Libre-arbitre et autonomie
Depuis près de 60 ans, l'individu se base sur des règles édictées par d'autres que lui pour savoir quoi manger, quand et en quelle quantité. Régimes, repères nutritionnels, désormais Nutri-score et applications de type Yuka.
Peu à peu il s'est déconnecté de ses signaux internes (faim, rassasiement, satiété, inconfort émotionnel) et de sa sagesse intérieure.
Il a appliqué des règles.
A commencé à croire que ses problèmes de poids étaient dûs au fait qu'il ne respectait pas ces règles à la lettre, qu'il n'avait pas assez de volonté ou encore que le gras et le sucre étaient ses ennemis.

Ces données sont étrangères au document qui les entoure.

-- ==== Sys2Proof/WellFormed.lean ====
section
/-! DEFINITION. Which instructions exist: the addressing modes each mnemonic has (30_encoding.md R77: "An empty
cell means the instruction does not exist in that mode") and the five opcodes of `INV` (R81). -/

namespace Sys2Proof

/-- The modes of the reading accumulator instructions `LDA CMP SBC SUB ADC ADD BOR XOR AND BIT` (R77). -/
def Mode.readA : List Mode := [.imm, .abs, .abx, .aby, .zpg, .zpx, .zpy, .vec, .zvx, .zyv]

/-- The modes of `LDX` and `CPX`: indexed by Y only (R77). -/
def Mode.readX : List Mode := [.imm, .abs, .aby, .zpg, .zpy, .vec, .zyv]

/-- The modes of `LDY` and `CPY`: indexed by X only (R77). -/
def Mode.readY : List Mode := [.imm, .abs, .abx, .zpg, .zpx, .vec, .zvx]

/-- The modes of `STA INC DEC CAL`: no IMM, no REL (R77). -/
def Mode.inMemory : List Mode := [.abs, .abx, .aby, .zpg, .zpx, .zpy, .vec, .zvx, .zyv]

/-- The modes of `STX` (R77). -/
def Mode.storeX : List Mode := [.abs, .aby, .zpg, .zpy, .vec, .zyv]

/-- The modes of `STY` (R77). -/
def Mode.storeY : List Mode := [.abs, .abx, .zpg, .zpx, .vec, .zvx]

/-- The modes of `JMP`: those of `CAL`, and REL (R77). -/
def Mode.jump : List Mode := .rel :: Mode.inMemory

/-- The modes of `NOT SHL SHR` (R77). -/
def Mode.modify : List Mode := [.abs, .abx, .zpg, .zpx]

/-- The five opcodes of `INV` (R81). -/
def invOpcodes : List Byte := [0x00#8, 0xFC#8, 0xFD#8, 0xFE#8, 0xFF#8]

/-- The instruction is one that the opcode map of R77 and R78 has. -/
def Instr.wf : Instr → Bool
  | .inv op => decide (op ∈ invOpcodes)
  | .nop | .brk | .rti | .ret | .for_ _ | .fnd _ => true
  | .app | .amm | .spp | .smm | .xpp | .xmm | .ypp | .ymm => true
  | .inc m | .dec m => decide (m.mode ∈ Mode.inMemory)
  | .jfb _ | .jfc _ | .jfd _ | .jfn _ | .jfr _ | .jfu _ | .jfv _ | .jfz _ => true
  | .jtb _ | .jtc _ | .jtd _ | .jtn _ | .jtr _ | .jtu _ | .jtv _ | .jtz _ => true
  | .jmp m => decide (m.mode ∈ Mode.jump)
  | .cal m => decide (m.mode ∈ Mode.inMemory)
  | .clc => true
  | .lda m => decide (m.mode ∈ Mode.readA)
  | .ldx m => decide (m.mode ∈ Mode.readX)
  | .ldy m => decide (m.mode ∈ Mode.readY)
  | .sta m => decide (m.mode ∈ Mode.inMemory)
  | .stx m => decide (m.mode ∈ Mode.storeX)
  | .sty m => decide (m.mode ∈ Mode.storeY)
  | .pha | .phf | .phx | .phy | .pla | .plf | .plx | .ply => true
  | .taf | .tas | .tax | .tay | .tfa | .tsa | .txa | .tya => true
  | .cmp m => decide (m.mode ∈ Mode.readA)
  | .cpx m => decide (m.mode ∈ Mode.readX)
  | .cpy m => decide (m.mode ∈ Mode.readY)
  | .sbc m | .sub m | .adc m | .add m => decide (m.mode ∈ Mode.readA)
  | .bor m | .xor m | .and m | .bit m => decide (m.mode ∈ Mode.readA)
  | .not m => decide (m.mode ∈ Mode.modify)
  | .nta => true
  | .shl m | .shr m => decide (m.mode ∈ Mode.modify)
  | .sla | .sra | .zra | .zrx => true
  | .zry => decide (Config.op48 = .zry)

end Sys2Proof
end

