-- ==== Sys2Proof/Laws/State.lean ====
section
/-! SUPPORT. One lemma per field per update of the state, so that no later proof unfolds a record update. -/

namespace Sys2Proof.Machine

section store
variable (σ : State) (b : Address) (v : Byte)
@[simp] theorem State.store_a : (σ.store b v).a = σ.a := rfl
@[simp] theorem State.store_f : (σ.store b v).f = σ.f := rfl
@[simp] theorem State.store_p : (σ.store b v).p = σ.p := rfl
@[simp] theorem State.store_s : (σ.store b v).s = σ.s := rfl
@[simp] theorem State.store_x : (σ.store b v).x = σ.x := rfl
@[simp] theorem State.store_y : (σ.store b v).y = σ.y := rfl
@[simp] theorem State.store_mem : (σ.store b v).mem = Memory.write σ.mem b v := rfl
@[simp] theorem State.store_reqReset : (σ.store b v).reqReset = σ.reqReset := rfl
@[simp] theorem State.store_reqReact : (σ.store b v).reqReact = σ.reqReact := rfl
@[simp] theorem State.store_reqBreakExt : (σ.store b v).reqBreakExt = σ.reqBreakExt := rfl
@[simp] theorem State.store_reqBreakBrk : (σ.store b v).reqBreakBrk = σ.reqBreakBrk := rfl
@[simp] theorem State.store_irqInput : (σ.store b v).irqInput = σ.irqInput := rfl
@[simp] theorem State.store_cycles : (σ.store b v).cycles = σ.cycles := rfl
end store

section push
variable (σ : State) (v : Byte)
@[simp] theorem State.push_a : (σ.push v).a = σ.a := rfl
@[simp] theorem State.push_f : (σ.push v).f = σ.f := rfl
@[simp] theorem State.push_p : (σ.push v).p = σ.p := rfl
@[simp] theorem State.push_s : (σ.push v).s = σ.s - 1#8 := rfl
@[simp] theorem State.push_x : (σ.push v).x = σ.x := rfl
@[simp] theorem State.push_y : (σ.push v).y = σ.y := rfl
@[simp] theorem State.push_mem : (σ.push v).mem = Memory.write σ.mem (stackAddr σ.s) v := rfl
@[simp] theorem State.push_reqReset : (σ.push v).reqReset = σ.reqReset := rfl
@[simp] theorem State.push_reqReact : (σ.push v).reqReact = σ.reqReact := rfl
@[simp] theorem State.push_reqBreakExt : (σ.push v).reqBreakExt = σ.reqBreakExt := rfl
@[simp] theorem State.push_reqBreakBrk : (σ.push v).reqBreakBrk = σ.reqBreakBrk := rfl
@[simp] theorem State.push_irqInput : (σ.push v).irqInput = σ.irqInput := rfl
@[simp] theorem State.push_cycles : (σ.push v).cycles = σ.cycles := rfl
end push

section dropTop
variable (σ : State)
@[simp] theorem State.dropTop_a : σ.dropTop.a = σ.a := rfl
@[simp] theorem State.dropTop_f : σ.dropTop.f = σ.f := rfl
@[simp] theorem State.dropTop_p : σ.dropTop.p = σ.p := rfl
@[simp] theorem State.dropTop_s : σ.dropTop.s = σ.s + 1#8 := rfl
@[simp] theorem State.dropTop_x : σ.dropTop.x = σ.x := rfl
@[simp] theorem State.dropTop_y : σ.dropTop.y = σ.y := rfl
@[simp] theorem State.dropTop_mem : σ.dropTop.mem = σ.mem := rfl
@[simp] theorem State.dropTop_reqReset : σ.dropTop.reqReset = σ.reqReset := rfl
@[simp] theorem State.dropTop_reqReact : σ.dropTop.reqReact = σ.reqReact := rfl
@[simp] theorem State.dropTop_reqBreakExt : σ.dropTop.reqBreakExt = σ.reqBreakExt := rfl
@[simp] theorem State.dropTop_reqBreakBrk : σ.dropTop.reqBreakBrk = σ.reqBreakBrk := rfl
@[simp] theorem State.dropTop_irqInput : σ.dropTop.irqInput = σ.irqInput := rfl
@[simp] theorem State.dropTop_cycles : σ.dropTop.cycles = σ.cycles := rfl
end dropTop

Peu à peu, il s'est engagé dans une guerre contre lui-même, contre ses en-vies.
L'instant présent est cet espace où il n'y a plus de passé, plus de futur à contrôler, anticiper, mais bien le seul espace où nous pouvons changer le futur.
L'espace où nous allons poser un acte, choisi, de tel ou tel aliment, de telle quantité, en accord avec les besoins ressentis dans ce moment-là.
Témoignage de B, 9 ans
Le père de B est inquiet que sa fille soit addict au sucre. Il a un frère en surpoids avec un syndrome métabolique. A la maison, c'est la guerre contre le sucre.
B revient me voir pour la 3e fois. Elle veut me raconter plein de choses. Elle va vers le paper-board, prend le marqueur et commence à dessiner.
"Tu vois, hier matin, je voulais manger 3 tartines avec du Nutella".
Elle dessine les 3 tartines et le pot de Nutella.
"Et bien j'ai savouré la première, elle était bonne. La deuxième, elle était bonne. Mais après j'en n'avais plus envie. Et je n'ai pas mangé la 3e."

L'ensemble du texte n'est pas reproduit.